* [WHAT YOU SHOULD DO]: Range to reproduce from the entries below: the line with "def Dev.isExact (d", the line with "b.nb.isSome && b.known.isNone", and every line in between. Give them exactly and give nothing else.
========
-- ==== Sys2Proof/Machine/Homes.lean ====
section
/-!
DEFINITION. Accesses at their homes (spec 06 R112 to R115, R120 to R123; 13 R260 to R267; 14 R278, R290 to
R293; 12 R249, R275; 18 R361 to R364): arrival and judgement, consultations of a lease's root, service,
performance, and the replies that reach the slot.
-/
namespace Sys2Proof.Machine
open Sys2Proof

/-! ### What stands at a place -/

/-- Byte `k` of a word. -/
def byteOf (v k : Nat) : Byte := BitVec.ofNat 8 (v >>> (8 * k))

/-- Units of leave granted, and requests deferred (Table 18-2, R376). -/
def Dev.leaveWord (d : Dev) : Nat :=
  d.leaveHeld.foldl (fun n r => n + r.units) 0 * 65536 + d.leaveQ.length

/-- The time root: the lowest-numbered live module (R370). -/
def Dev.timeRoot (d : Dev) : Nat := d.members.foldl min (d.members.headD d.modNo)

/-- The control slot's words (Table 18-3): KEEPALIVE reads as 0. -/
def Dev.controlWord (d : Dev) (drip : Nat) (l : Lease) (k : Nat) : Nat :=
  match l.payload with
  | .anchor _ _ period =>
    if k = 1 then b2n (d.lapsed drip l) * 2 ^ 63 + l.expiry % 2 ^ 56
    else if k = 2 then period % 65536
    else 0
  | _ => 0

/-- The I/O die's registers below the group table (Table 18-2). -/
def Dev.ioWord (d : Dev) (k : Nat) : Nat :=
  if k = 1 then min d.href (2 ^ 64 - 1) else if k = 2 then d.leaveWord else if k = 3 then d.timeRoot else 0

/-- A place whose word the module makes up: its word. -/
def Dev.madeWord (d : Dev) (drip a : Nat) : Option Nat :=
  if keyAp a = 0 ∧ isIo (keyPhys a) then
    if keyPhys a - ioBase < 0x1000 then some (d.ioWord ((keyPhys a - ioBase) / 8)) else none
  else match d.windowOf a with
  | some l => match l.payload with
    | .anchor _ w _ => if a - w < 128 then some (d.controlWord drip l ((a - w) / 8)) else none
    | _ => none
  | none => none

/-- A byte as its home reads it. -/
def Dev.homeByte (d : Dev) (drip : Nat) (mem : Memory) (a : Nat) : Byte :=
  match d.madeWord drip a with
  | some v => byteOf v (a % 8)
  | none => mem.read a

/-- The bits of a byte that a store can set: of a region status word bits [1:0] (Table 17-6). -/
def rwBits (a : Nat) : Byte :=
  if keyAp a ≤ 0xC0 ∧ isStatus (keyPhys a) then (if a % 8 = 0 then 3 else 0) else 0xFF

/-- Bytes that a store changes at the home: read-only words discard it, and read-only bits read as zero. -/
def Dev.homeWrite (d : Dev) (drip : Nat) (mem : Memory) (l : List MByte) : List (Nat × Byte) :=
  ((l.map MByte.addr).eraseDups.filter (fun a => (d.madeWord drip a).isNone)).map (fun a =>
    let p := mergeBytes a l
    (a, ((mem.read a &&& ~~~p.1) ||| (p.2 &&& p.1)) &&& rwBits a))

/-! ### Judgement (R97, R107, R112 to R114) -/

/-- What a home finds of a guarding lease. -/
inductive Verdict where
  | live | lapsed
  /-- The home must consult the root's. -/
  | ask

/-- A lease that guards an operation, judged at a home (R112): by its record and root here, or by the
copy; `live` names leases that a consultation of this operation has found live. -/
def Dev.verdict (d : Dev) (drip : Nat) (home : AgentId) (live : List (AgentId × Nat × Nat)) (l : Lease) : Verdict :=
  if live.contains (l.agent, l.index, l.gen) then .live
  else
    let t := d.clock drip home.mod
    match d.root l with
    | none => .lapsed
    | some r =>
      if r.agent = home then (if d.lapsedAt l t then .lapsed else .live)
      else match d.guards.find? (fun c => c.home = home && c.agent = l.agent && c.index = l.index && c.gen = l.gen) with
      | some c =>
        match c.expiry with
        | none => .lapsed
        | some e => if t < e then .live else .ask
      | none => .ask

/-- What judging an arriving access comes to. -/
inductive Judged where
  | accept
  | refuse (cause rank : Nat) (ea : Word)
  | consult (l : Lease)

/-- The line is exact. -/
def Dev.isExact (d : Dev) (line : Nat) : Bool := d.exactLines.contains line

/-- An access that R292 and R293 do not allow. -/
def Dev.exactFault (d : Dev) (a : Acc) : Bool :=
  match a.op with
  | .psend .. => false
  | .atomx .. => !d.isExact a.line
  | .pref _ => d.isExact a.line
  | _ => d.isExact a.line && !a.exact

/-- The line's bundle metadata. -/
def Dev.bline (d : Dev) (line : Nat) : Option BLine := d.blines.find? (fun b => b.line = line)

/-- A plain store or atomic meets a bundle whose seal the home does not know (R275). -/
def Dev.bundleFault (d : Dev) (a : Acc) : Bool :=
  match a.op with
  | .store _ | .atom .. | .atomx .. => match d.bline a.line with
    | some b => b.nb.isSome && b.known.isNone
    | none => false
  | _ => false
========
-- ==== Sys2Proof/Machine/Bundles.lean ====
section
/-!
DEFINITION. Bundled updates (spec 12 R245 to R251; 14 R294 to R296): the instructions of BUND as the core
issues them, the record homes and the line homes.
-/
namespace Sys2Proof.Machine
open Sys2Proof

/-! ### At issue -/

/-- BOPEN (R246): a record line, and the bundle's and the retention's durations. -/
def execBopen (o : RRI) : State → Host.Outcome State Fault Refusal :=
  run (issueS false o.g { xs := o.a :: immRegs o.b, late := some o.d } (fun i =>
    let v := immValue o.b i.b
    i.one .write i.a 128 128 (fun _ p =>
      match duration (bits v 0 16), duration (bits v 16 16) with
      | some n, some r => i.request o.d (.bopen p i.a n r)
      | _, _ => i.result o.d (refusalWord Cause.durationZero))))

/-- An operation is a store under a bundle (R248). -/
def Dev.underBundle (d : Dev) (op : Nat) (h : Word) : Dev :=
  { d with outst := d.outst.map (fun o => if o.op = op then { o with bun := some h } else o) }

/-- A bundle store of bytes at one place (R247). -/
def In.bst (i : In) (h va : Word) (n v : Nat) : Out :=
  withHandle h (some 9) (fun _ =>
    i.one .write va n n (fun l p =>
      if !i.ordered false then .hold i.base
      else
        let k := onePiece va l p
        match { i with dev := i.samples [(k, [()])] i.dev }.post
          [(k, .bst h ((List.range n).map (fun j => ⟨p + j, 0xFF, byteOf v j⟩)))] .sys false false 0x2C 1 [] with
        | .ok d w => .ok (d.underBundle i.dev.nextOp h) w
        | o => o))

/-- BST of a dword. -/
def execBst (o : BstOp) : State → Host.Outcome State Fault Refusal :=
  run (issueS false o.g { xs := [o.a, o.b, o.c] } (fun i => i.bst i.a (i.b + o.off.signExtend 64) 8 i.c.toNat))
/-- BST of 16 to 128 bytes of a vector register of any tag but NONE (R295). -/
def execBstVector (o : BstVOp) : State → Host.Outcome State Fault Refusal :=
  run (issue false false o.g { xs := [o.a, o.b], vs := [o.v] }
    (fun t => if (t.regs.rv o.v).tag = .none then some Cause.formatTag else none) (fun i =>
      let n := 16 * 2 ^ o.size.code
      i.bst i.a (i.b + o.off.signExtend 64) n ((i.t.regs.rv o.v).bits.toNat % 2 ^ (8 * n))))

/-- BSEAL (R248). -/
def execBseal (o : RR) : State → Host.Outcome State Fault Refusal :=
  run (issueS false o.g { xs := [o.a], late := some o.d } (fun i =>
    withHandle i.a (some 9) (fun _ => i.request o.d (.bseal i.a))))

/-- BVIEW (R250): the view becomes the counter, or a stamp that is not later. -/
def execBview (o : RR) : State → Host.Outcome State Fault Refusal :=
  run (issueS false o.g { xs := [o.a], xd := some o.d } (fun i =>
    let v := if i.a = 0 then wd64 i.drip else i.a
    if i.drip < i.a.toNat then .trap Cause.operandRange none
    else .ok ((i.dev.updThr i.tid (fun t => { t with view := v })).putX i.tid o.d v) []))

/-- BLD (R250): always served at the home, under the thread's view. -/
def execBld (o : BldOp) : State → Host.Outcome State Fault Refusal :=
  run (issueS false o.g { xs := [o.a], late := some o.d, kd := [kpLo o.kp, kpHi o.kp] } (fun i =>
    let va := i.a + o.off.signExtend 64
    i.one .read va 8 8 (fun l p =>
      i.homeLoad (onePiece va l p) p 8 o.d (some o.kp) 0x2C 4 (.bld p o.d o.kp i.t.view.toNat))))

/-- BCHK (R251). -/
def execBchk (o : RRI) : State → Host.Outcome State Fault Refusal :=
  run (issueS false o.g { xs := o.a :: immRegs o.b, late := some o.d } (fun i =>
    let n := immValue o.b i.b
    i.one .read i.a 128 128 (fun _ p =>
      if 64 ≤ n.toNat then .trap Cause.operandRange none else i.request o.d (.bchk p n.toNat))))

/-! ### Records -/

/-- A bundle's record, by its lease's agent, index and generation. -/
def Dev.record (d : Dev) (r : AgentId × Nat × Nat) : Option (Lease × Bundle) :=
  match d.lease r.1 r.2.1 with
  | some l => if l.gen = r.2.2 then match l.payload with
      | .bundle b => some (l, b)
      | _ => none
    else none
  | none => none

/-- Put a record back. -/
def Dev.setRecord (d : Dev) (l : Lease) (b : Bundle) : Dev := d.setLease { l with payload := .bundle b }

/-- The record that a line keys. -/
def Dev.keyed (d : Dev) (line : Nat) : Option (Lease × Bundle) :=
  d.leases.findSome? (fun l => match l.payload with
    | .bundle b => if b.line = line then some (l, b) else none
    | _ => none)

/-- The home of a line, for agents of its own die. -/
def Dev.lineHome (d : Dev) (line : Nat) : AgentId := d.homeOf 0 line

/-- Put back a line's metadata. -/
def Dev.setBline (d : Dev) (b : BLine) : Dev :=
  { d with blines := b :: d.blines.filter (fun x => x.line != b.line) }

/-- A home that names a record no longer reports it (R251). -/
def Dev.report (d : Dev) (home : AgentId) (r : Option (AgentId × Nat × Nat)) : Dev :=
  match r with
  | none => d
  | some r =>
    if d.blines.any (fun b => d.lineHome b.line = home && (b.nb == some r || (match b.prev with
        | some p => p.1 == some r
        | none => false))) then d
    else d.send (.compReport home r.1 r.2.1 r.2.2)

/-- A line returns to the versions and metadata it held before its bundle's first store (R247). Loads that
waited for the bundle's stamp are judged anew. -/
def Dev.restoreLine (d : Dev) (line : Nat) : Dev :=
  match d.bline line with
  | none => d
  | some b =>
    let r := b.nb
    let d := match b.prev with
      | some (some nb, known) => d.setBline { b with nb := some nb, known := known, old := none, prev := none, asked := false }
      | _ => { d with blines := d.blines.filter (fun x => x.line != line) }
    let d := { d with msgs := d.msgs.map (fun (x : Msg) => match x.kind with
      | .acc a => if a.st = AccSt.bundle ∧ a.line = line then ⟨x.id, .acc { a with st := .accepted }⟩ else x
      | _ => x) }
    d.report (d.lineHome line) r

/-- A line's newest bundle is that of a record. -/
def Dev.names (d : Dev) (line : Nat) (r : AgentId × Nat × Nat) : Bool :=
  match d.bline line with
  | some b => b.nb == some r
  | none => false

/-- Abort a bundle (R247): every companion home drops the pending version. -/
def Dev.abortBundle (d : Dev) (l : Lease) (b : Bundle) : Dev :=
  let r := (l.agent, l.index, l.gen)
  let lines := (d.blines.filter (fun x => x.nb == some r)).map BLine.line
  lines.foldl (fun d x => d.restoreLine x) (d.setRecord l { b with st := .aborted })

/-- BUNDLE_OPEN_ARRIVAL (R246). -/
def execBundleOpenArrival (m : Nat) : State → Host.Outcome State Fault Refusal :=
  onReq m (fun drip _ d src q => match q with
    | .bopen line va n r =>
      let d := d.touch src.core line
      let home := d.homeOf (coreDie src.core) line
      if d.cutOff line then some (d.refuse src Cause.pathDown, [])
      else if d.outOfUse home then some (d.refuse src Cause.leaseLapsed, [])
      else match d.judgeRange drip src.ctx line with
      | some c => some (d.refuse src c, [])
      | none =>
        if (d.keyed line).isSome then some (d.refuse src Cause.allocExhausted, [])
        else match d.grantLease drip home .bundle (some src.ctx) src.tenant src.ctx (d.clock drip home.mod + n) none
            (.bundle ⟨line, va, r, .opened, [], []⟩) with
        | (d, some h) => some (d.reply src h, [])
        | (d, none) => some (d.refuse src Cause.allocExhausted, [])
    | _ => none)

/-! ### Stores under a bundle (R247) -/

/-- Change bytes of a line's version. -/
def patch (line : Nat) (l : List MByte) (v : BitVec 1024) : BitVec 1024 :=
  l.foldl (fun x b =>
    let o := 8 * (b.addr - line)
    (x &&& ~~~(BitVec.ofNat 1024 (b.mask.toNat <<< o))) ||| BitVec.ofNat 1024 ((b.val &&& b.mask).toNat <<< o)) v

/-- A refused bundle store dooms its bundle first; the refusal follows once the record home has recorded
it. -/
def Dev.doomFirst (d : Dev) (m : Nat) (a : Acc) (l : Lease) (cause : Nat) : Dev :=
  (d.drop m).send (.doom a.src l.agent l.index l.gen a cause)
========
* [YOUR RESPONSE]:
def Dev.isExact (d : Dev) (line : Nat) : Bool := d.exactLines.contains line

/-- An access that R292 and R293 do not allow. -/
def Dev.exactFault (d : Dev) (a : Acc) : Bool :=
  match a.op with
  | .psend .. => false
  | .atomx .. => !d.isExact a.line
  | .pref _ => d.isExact a.line
  | _ => d.isExact a.line && !a.exact

/-- The line's bundle metadata. -/
def Dev.bline (d : Dev) (line : Nat) : Option BLine := d.blines.find? (fun b => b.line = line)

/-- A plain store or atomic meets a bundle whose seal the home does not know (R275). -/
def Dev.bundleFault (d : Dev) (a : Acc) : Bool :=
  match a.op with
  | .store _ | .atom .. | .atomx .. => match d.bline a.line with
    | some b => b.nb.isSome && b.known.isNone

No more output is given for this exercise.